Deductions from Paycheck Must be Authorized

A frequent issue arises concerning the right of an employer to deduct debts from an employee's paycheck.  Texas Workforce Commission recognizes three occasions when an employer may make such deductions: 1) in response to an order from a competent court, such as for child support; 2) state or federally mandated withholdings; and 3) when authorized in writing by the employee.  See TWC info.  

So, for example, when the employee owes payments on a loan to the employer, the employer may not deduct those payments from the paycheck.  Even if the employer has a signed loan agreement, the employer may not deduct those payments without written authorization from the employee.  

But, the other shoe is that TWC will probably do nothing more than send letters to the employer finding them at fault.  I have personally never heard of TWC taking stronger steps than sending letters to the miscreant employer. 
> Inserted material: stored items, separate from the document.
/-! ## Host rings and the journal -/

/-- Doorbells of an enabled ring below its size move its tail or head; EN of a ring whose size is in range enables it at its first entry,
keeping NEXT (R360, R364). RUN and MARK at the head of a ring that may be fetched: the expected SEQ takes a journal slot with its entry and
the outcome of its checks; a SEQ below NEXT only moves the head; one above NEXT, or one whose completion ring has no EN, stops the ring
(R361, R364, R365). -/
def Obligations.RingsAndEntries : Prop :=
  (∀ (port : Fin 2) (fn : Fin 64) (n : Fin 16) (val : Word32) (s : State),
     let q := s.sqOf port fn n
     let c := s.cqOf port fn n
     (q.en = true → val.toNat < q.size → ∃ t, exec (.sqDoorbell port fn n val) s = .next t ∧ t.sqOf port fn n = { q with tail := val.toNat }) ∧
     (c.en = true → val.toNat < c.size → ∃ t, exec (.cqDoorbell port fn n val) s = .next t ∧ t.cqOf port fn n = { c with head := val.toNat }) ∧
     (s.takes (.pciep port fn) = true → bit val.toNat 31 = true → q.en = false → 16 ≤ q.size → q.size ≤ 65536 →
       ∃ t, exec (.sqEnWrite port fn n val) s = .next t ∧ (t.sqOf port fn n).en = true ∧ (t.sqOf port fn n).head = 0 ∧
         (t.sqOf port fn n).tail = 0 ∧ (t.sqOf port fn n).err = false ∧ (t.sqOf port fn n).next = q.next) ∧
     (s.takes (.pciep port fn) = true → bit val.toNat 31 = true → c.en = false → 16 ≤ c.size → c.size ≤ 65536 → c.flr = none →
       ∃ t, exec (.cqEnWrite port fn n val) s = .next t ∧ (t.cqOf port fn n).en = true ∧ (t.cqOf port fn n).head = 0 ∧
         (t.cqOf port fn n).tail = 0 ∧ (t.cqOf port fn n).phase = true ∧ (t.cqOf port fn n).iv = fld val.toNat 0 6) ∧
     (s.takes (.pciep port fn) = true → bit val.toNat 31 = false →
       (∃ t, exec (.sqEnWrite port fn n val) s = .next t ∧ (t.sqOf port fn n).en = false ∧ (t.sqOf port fn n).next = q.next) ∧
       (∃ t, exec (.cqEnWrite port fn n val) s = .next t ∧ (t.cqOf port fn n).en = false))) ∧
  (∀ (port : Fin 2) (fn : Fin 64) (n : Fin 16) (entry : BitVec 512) (s : State) (io : Instr × Bool),
     io ∈ [(Instr.run port fn n entry, false), (Instr.mark port fn n entry, true)] → (fld entry.toNat 0 8 == 2) = io.2 →
     s.canFetch port fn n = true →
     let q := s.sqOf port fn n
     let seq := fld entry.toNat 64 64
     (∀ m : Nat, seq = q.next.toNat → (s.cqOf port fn (fld entry.toNat 24 4)).en = true → s.nextSlot = some m →
       ∃ t, exec io.1 s = .next t ∧ (t.slotJ m).entry = entry ∧ (t.slotJ m).port = port.val ∧ (t.slotJ m).fn = fn.val ∧
         (t.slotJ m).ring = n.val ∧ t.pendOf m = some { refusal := (s.entryCheck port fn entry.toNat).2.1, argsDpa := (s.entryCheck port fn entry.toNat).2.2 } ∧
         t.sqOf port fn n = q) ∧
     (seq < q.next.toNat → ∃ t, exec io.1 s = .next t ∧ t.sqOf port fn n = { q with head := ringNext q.head q.size }) ∧
     (q.next.toNat < seq ∨ (seq = q.next.toNat ∧ (s.cqOf port fn (fld entry.toNat 24 4)).en = false) →
       ∃ t, exec io.1 s = .next t ∧ t.sqOf port fn n = { q with err := true }))

/-- Acceptance: the slot's record takes its state, status and home, NEXT advances by one, and so does the head unless the ring was started
again since the entry was read; the acknowledgement's 16 bytes hold SEQ and the head index and leave with the function's requester ID,
unless the ring was reset since (R358, R360, R365, R366, R372). -/
def Obligations.Acceptance : Prop :=
  ∀ (slot : Fin 8192) (s : State) (p : Pend), s.pendOf slot = some p → s.journal.foBusy = false →
    let x := s.slotJ slot
    let q := s.sqOf x.port x.fn x.ring
    let head := if p.stale then q.head else ringNext q.head q.size
    let code := if (x.opc == 1 && p.refusal == .ok) && (s.homeGallery x p.argsDpa).isNone then .aborted else p.refusal
    ∃ t, exec (.commandAccept slot) s = .next t ∧ t.pendOf slot = none ∧ (t.slotJ slot).status = code ∧
      (t.slotJ slot).st = (if code = .ok then .accepted else .committed) ∧ (t.slotJ slot).entry = x.entry ∧
      (t.sqOf x.port x.fn x.ring).next = q.next + 1 ∧ (t.sqOf x.port x.fn x.ring).head = head ∧
      (p.stale = false ∨ q.en = true →
        t.hostReq.1 = x.port ∧ t.hostReq.2.1 = x.fn ∧
          memRun t.hostOut 0 (2 ^ 64 * x.port + q.ack.toNat) 16 = leBytes 8 x.seq ++ leBytes 4 head ++ zeros 4) ∧
      (p.stale = true → q.en = false → t.hostOut = s.hostOut)
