-- ==== Sys2Proof/Laws/FramesChainOps.lean ====
section
/-! SUPPORT. What each operation of Machine/ChainOps.lean may change: every part that is not listed stays. -/

namespace Sys2Proof.Laws

open Sys2Proof Sys2Proof.Machine

theorem State.chainSet_within (s : State) (n : Nat) :
    Within [.mem, .ue, .hdrs, .dev, .flows, .hbmcs, .msix] s (State.chainSet s n) := by
  unfold State.chainSet
  repeat' first
    | (with_reducible exact Within.refl _ _)
    | ((with_reducible apply Within.after (State.recordErr_within _ _ _ _)); case hq => rfl)
    | ((with_reducible apply Within.after (State.devRead_within _ _ _ _)); case hq => rfl)
    | ((with_reducible apply Within.of_pair); with_reducible assumption)
    | split
    | ((with_reducible apply Within.set_dev); (case hp => rfl); case hx => exact fun h => ⟨h.hops, h.tries, h.throt, h.pwr, h.pwrNew, h.cool⟩)

theorem State.chainClr_within (s : State) (n : Nat) :
    Within [.dev] s (State.chainClr s n) := by
  unfold State.chainClr
  repeat' first
    | (with_reducible exact Within.refl _ _)
    | intro _
    | ((with_reducible apply Within.set_dev); (case hp => rfl); case hx => exact fun h => ⟨h.hops, h.tries, h.throt, h.pwr, h.pwrNew, h.cool⟩)

end Sys2Proof.Laws
end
Deductions from a Paycheck

 Many callers want to know about miscellaneous deductions from a paycheck.  Auto repair shops deduct for lost tools, long haul truck companies deduct for uniforms, everyone deducts for something.  Often, these employers deduct the wrong things in the wrong way.  Under the Texas Payday Statute, an employer can only deduct only what the law allows (such as income tax deductions) and what the employee agrees in writing.  

Of course, the penalty is weak: $1,000 fine or the amount of the deduction, whichever is less.  But, still, the law is clear.  Report any violations to the Texas Workforce Commission.  TWC may not do much.  But, even if all they do is send a letter finding the employer at fault, that can be helpful.